A squeeze bottle dispenser includes a squeezable container, a cap with a tubular nipple defining a central passage, and an extensible dispensing tube extending from the interior of the container through the passage, the tube having an outer end terminating in a dispensing orifice. The tube is movable between retracted and extended positions, and it is spring-biased toward its extended position when it is in its retracted position. A removable closure is sealingly engageable with both the outer end of the tube and the nipple, so as to seal both the passage and the dispensing orifice when the tube is in its retracted position, and the dispensing orifice separately when the tube is in its extended position. When the tube is in its retracted position, its inner end is pushed against an internal surface of the container, thereby causing it to bow. It is retained in this bowed configuration by the simultaneous engagement of the closure with both the outer end of the tube and the nipple. The bowing of the resilient tube causes it to store potential energy much as a spring, so that, when the closure is disengaged from the nipple, the tube straightens out, causing its outer end to be pushed further out of the passage.

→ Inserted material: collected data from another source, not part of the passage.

/-- Loading the image of a program gives the program back, `PROG_LEN` words of 4 bytes each. What "big-endian" means is
PRESUMED (log entry 12). -/
def Obligations.ImageRoundTrip : Prop :=
  ∀ P : List Word, loadImage (imageOf P) = .ok P ∧ (imageOf P).length = 4 * P.length

/-- Word `i` of a loaded image has the image's bytes `4i` to `4i+3`, the first the most significant. What "big-endian"
means is PRESUMED (log entry 12). -/
def Obligations.ImageWordsAreBigEndian : Prop :=
  ∀ (bs : List Byte) (P : List Word), loadImage bs = .ok P →
    bs.length = 4 * P.length ∧
    ∀ (i : Nat) (w : Word), P[i]? = some w →
      ∃ b0 b1 b2 b3 : Byte, bs[4 * i]? = some b0 ∧ bs[4 * i + 1]? = some b1 ∧ bs[4 * i + 2]? = some b2 ∧
        bs[4 * i + 3]? = some b3 ∧
        w.toNat = (b0.toNat <<< 24) ||| (b1.toNat <<< 16) ||| (b2.toNat <<< 8) ||| b3.toNat

/-- R57: an image is refused exactly when its length is not a multiple of 4; then it gives no program and no state. -/
def Obligations.RaggedImageRefused : Prop :=
  ∀ bs : List Byte,
    (bs.length % 4 ≠ 0 →
      loadImage bs = .error (.imageLength bs.length) ∧ State.resetImage bs = .error (.imageLength bs.length)) ∧
    (bs.length % 4 = 0 → ∃ P, loadImage bs = .ok P ∧ State.resetImage bs = .ok (State.resetWith P))

/-! ### Reset, the validator and negation -/

/-- R180: what reset puts into every piece of state. -/
def Obligations.ResetValues : Prop :=
  ∀ P : List Word,
    let s := State.resetWith P
    (∀ r, s.readReg r = 0) ∧ (∀ a, s.memRead a = 0) ∧ s.pc = 0 ∧ s.hostStatus = 0 ∧ s.hostFcause = 0 ∧
      s.hostFindex = 0 ∧ s.hostFword = 0 ∧ s.trace = [] ∧ s.program = P

/-- R53: the validator accepts exactly the operands below 128, which are those with bits [19:7] zero; the cell it names
has the operand as its index; and a memory instruction with any other operand faults. -/
def Obligations.ValidatorAcceptsBelow128 : Prop :=
  ∀ a : Operand,
    (inRange a = true ↔ a.toNat < 128) ∧ (inRange a = true ↔ a.extractLsb' 7 13 = 0) ∧
    (∀ c, validate a = some c → c.val = a.toNat) ∧ (inRange a = true ↔ ∃ c, validate a = some c) ∧
    (∀ (i : Instr) (s : State), i.operand = a → i.mnemonic ≠ .loadConstant → inRange a = false →
      ∃ t, exec i s = .next t ∧ t.status = .fault ∧ t.fcause = .addressOutOfRange)

/-- R54: a write sets its cell and changes no other. -/
def Obligations.CellWriteChangesOneCell : Prop :=
  ∀ (s : State) (a : CellIndex) (v : Value),
    (s.memWrite a v).memRead a = v ∧ ∀ b, b ≠ a → (s.memWrite a v).memRead b = s.memRead b

/-- R22: a write to any of the 32 registers takes effect, and changes no other. -/
def Obligations.EveryRegisterHoldsItsWrite : Prop :=
  ∀ (s : State) (r : RegIndex) (v : Value),
    (s.writeReg r v).readReg r = v ∧ ∀ q, q ≠ r → (s.writeReg r v).readReg q = s.readReg q

/-- Negation as 41_arithmetic.md R140 computes it, at the width `XLEN = 32` (DESIGN CHOICE, log entry 1): modulo 2^32,
0 to 0, and the most negative value to itself. -/
def Obligations.NegationIsModular : Prop :=
  (∀ v : Value, (negate v).toNat = (2 ^ 32 - v.toNat) % 2 ^ 32) ∧ negate 0 = 0 ∧
    negate (BitVec.intMin 32) = BitVec.intMin 32

/-! ### What each instruction does -/

/-- R120: every word with opcode 13 is `LOAD_CONSTANT`, and it always completes: `x[reg]` holds the operand,
zero-extended, with its event in the trace and `pc` one up; no other register, no cell, no status register and no word of
the program changes. -/
def Obligations.LoadConstantResult : Prop :=
  (∀ w : Word, opcodeField w = 13 → decode w = .ok (.loadConstant (regField w) (operandField w))) ∧
  ∀ (reg : RegIndex) (operand : Operand) (s : State),
    ∃ t, exec (.loadConstant reg operand) s = .next t ∧
      (t.readReg reg).toNat = operand.toNat ∧
      (∀ q, q ≠ reg → t.readReg q = s.readReg q) ∧ (∀ a, t.memRead a = s.memRead a) ∧
      Retired .loadConstant (.lc reg (t.readReg reg)) s t

/-- R121: every word with opcode 11 is `LOAD_MEMORY`. With an operand the validator accepts it completes: `x[reg]` holds
the cell, no other register and no cell changes. Otherwise it takes AddressOutOfRange and changes nothing else. -/
def Obligations.LoadMemoryResult : Prop :=
  (∀ w : Word, opcodeField w = 11 → decode w = .ok (.loadMemory (regField w) (operandField w))) ∧
  ∀ (reg : RegIndex) (operand : Operand) (s : State),
    (∀ a, validate operand = some a →
      ∃ t, exec (.loadMemory reg operand) s = .next t ∧
        t.readReg reg = s.memRead a ∧
        (∀ q, q ≠ reg → t.readReg q = s.readReg q) ∧ (∀ b, t.memRead b = s.memRead b) ∧
        Retired .loadMemory (.lm reg a (s.memRead a)) s t) ∧
    (validate operand = none →
      ∃ t, exec (.loadMemory reg operand) s = .next t ∧
        FaultTaken .addressOutOfRange (encode (.loadMemory reg operand)) s t)

/-- R122: every word with opcode 21 is `STORE_TO_MEMORY`. With an operand the validator accepts it completes: the cell the
validator names holds `x[reg]`, no other cell and no register changes. Otherwise it takes AddressOutOfRange and changes
nothing else. -/
def Obligations.StoreToMemoryResult : Prop :=
  (∀ w : Word, opcodeField w = 21 → decode w = .ok (.storeToMemory (regField w) (operandField w))) ∧
  ∀ (reg : RegIndex) (operand : Operand) (s : State),
    (∀ a, validate operand = some a →
      ∃ t, exec (.storeToMemory reg operand) s = .next t ∧
        t.memRead a = s.readReg reg ∧
        (∀ b, b ≠ a → t.memRead b = s.memRead b) ∧ (∀ q, t.readReg q = s.readReg q) ∧
        Retired .storeToMemory (.st reg a (s.readReg reg)) s t) ∧
    (validate operand = none →
      ∃ t, exec (.storeToMemory reg operand) s = .next t ∧
        FaultTaken .addressOutOfRange (encode (.storeToMemory reg operand)) s t)

/-- R141: every word with opcode 31 is `UNARY_MINUS`. With an operand the validator accepts it completes: the cell the
validator names holds its own negation (`NegationIsModular` says what that is), no other cell and no register changes,
whatever `reg` holds. Otherwise it takes AddressOutOfRange and changes nothing else. -/
def Obligations.UnaryMinusResult : Prop :=
  (∀ w : Word, opcodeField w = 31 → decode w = .ok (.unaryMinus (regField w) (operandField w))) ∧
  ∀ (reg : RegIndex) (operand : Operand) (s : State),
    (∀ a, validate operand = some a →
      ∃ t, exec (.unaryMinus reg operand) s = .next t ∧
        t.memRead a = negate (s.memRead a) ∧
        (∀ b, b ≠ a → t.memRead b = s.memRead b) ∧ (∀ q, t.readReg q = s.readReg q) ∧
        Retired .unaryMinus (.neg a (s.memRead a) (t.memRead a)) s t) ∧
    (validate operand = none →
      ∃ t, exec (.unaryMinus reg operand) s = .next t ∧
        FaultTaken .addressOutOfRange (encode (.unaryMinus reg operand)) s t)

/-- Where the validator accepts the operand, `UNARY_MINUS` does the same whatever its register field holds. -/
def Obligations.UnaryMinusIgnoresRegister : Prop :=
  ∀ (r q : RegIndex) (operand : Operand) (a : CellIndex) (s : State), validate operand = some a →
    exec (.unaryMinus r operand) s = exec (.unaryMinus q operand) s

/-! ### The step -/

/-- R167: while STATUS is RUN, a word at `pc` that decodes is run: the step is `exec` of the instruction, which is well
formed, at that state, with nothing around it. -/
def Obligations.StepRunsDecodedInstruction : Prop :=
  ∀ (s : State) (w : Word) (i : Instr), s.status = .run → s.program[s.pc]? = some w → decode w = .ok i →
    i.wellFormed = true ∧ Sys2Proof.Machine.step s = exec i s

/-- R163: at the end of the sequence the step sets STATUS to DONE and changes nothing else. -/
def Obligations.EndOfSequenceSetsDone : Prop :=
  ∀ s : State, s.status = .run → s.pc = s.program.length →
    ∃ t, Sys2Proof.Machine.step s = .next t ∧ t.status = .done ∧
      (∀ r, t.readReg r = s.readReg r) ∧ (∀ a, t.memRead a = s.memRead a) ∧ t.pc = s.pc ∧
      t.fcause = s.fcause ∧ t.findex = s.findex ∧ t.fword = s.fword ∧ t.trace = s.trace ∧ t.program = s.program

/-- R164: once STATUS is DONE or FAULT, any number of steps, and a run, change nothing. -/
def Obligations.HaltIsFinal : Prop :=
  ∀ s : State, s.status ≠ .run → (∀ n, steps n s = .next s) ∧ run s = .next s

/-- R151: a word at `pc` whose opcode is none of the four takes UnknownOpcode, whatever its other bits are, and records
cause 1, its index and itself. -/
def Obligations.UnknownOpcodeTaken : Prop :=
  ∀ (s : State) (w : Word), s.status = .run → s.program[s.pc]? = some w →
    (opcodeField w).toNat ∉ [11, 13, 21, 31] →
    ∃ t, Sys2Proof.Machine.step s = .next t ∧ FaultTaken .unknownOpcode w s t ∧
      t.hostFcause = 1 ∧ t.faultOpcode = opcodeField w

/-- R152: a memory instruction at `pc` with an operand of 128 or more takes AddressOutOfRange and records cause 2, its
index and its word as fetched; `LOAD_CONSTANT` never does. -/
def Obligations.AddressOutOfRangeTaken : Prop :=
  (∀ (s : State) (w : Word), s.status = .run → s.program[s.pc]? = some w →
    (opcodeField w).toNat ∈ [11, 21, 31] → 128 ≤ (operandField w).toNat →
    ∃ t, Sys2Proof.Machine.step s = .next t ∧ FaultTaken .addressOutOfRange w s t ∧
      t.hostFcause = 2 ∧ t.faultAddress = operandField w) ∧
  (∀ (s : State) (w : Word), s.status = .run → s.program[s.pc]? = some w → (opcodeField w).toNat = 13 →
    ∃ t, Sys2Proof.Machine.step s = .next t ∧ SameRecord s t)

/-- R153 and R155: a step that enters FAULT takes a fault on the word it fetched: it writes the four record registers and
nothing else, and the word is one that faults with the recorded cause. -/
def Obligations.FaultsArePrecise : Prop :=
  ∀ s t : State, Sys2Proof.Machine.step s = .next t → s.status ≠ .fault → t.status = .fault →
    FaultTaken t.fcause t.fword s t ∧ s.program[s.pc]? = some t.fword ∧ FaultsWith t.fword t.fcause

/-- R34: a step either completes an instruction, with `pc` one up and one event more, or leaves `pc` and the trace as
they are; a step that enters FAULT or DONE is of the second kind; and `pc` does not come to exceed PROG_LEN. -/
def Obligations.StepAdvancesOrStays : Prop :=
  ∀ s t : State, Sys2Proof.Machine.step s = .next t →
    ((t.pc = s.pc + 1 ∧ (∃ m e, t.trace = s.trace ++ [⟨s.pc, m, e⟩]) ∧ SameRecord s t ∧ s.status = .run) ∨
      (t.pc = s.pc ∧ t.trace = s.trace ∧ (∀ r, t.readReg r = s.readReg r) ∧ (∀ a, t.memRead a = s.memRead a) ∧
        t.status ≠ .run)) ∧
    (s.pc ≤ s.program.length → t.pc ≤ t.program.length)

/-- From a state with `pc` at most PROG_LEN, no number of steps ends in a fault or a refusal of the model. Above PROG_LEN
the model stops by its own choice (DESIGN CHOICE, log entry 7). -/
def Obligations.ModelNeverStopsWithinProgram : Prop :=
  ∀ (s : State), s.pc ≤ s.program.length → ∀ n, ∃ t, steps n s = .next t ∧ t.pc ≤ t.program.length

/-- Above PROG_LEN, where the spec gives no step and no run from reset comes, the running model stops: DESIGN CHOICE
(log entry 7). -/
def Obligations.StepAboveProgramStops : Prop :=
  ∀ s : State, s.status = .run → s.program.length < s.pc →
    Sys2Proof.Machine.step s = .fault .fetchOutsideProgram ∧ run s = .fault .fetchOutsideProgram

/-- R32: no number of steps changes the program. -/
def Obligations.ProgramIsImmutable : Prop :=
  ∀ (n : Nat) (s t : State), steps n s = .next t → t.program = s.program

/-- The word that `withFetchWord` places is the one the very next step runs (log entry 4), and it changes no register,
cell, `pc` or trace. -/
def Obligations.PlacedWordRunsNext : Prop :=
  ∀ (s : State) (w : Nat) (i : Instr), decodeTableWord 32 w = some i →
    Sys2Proof.Machine.step (s.withFetchWord 32 w) = exec i (s.withFetchWord 32 w) ∧
    (s.withFetchWord 32 w).x = s.x ∧ (s.withFetchWord 32 w).mem = s.mem ∧ (s.withFetchWord 32 w).pc = s.pc ∧
    (s.withFetchWord 32 w).trace = s.trace

/-! ### Invariants that every step keeps -/

/-- Reset leaves `pc` within the program and the memory in its canonical form. The canonical form is the model's own
(DESIGN CHOICE, log entry 2). -/
def Obligations.ResetMeetsStoreInv : Prop := ∀ P, StoreInv (State.resetWith P)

The closure, still engaged with the outer end of the tube, is used to pull the tube to its extended position.

Description

CROSS REFERENCE TO RELATED APPLICATION

Not Applicable

FEDERALLY FUNDED RESEARCH OR DEVELOPMENT

Not Applicable

BACKGROUND OF THE INVENTION

The present invention relates generally to the field of containers for dispensing liquids, of the type commonly known as "squeeze bottles". More particularly, this invention relates to improvements in squeeze bottles having extensible dispensing tubes.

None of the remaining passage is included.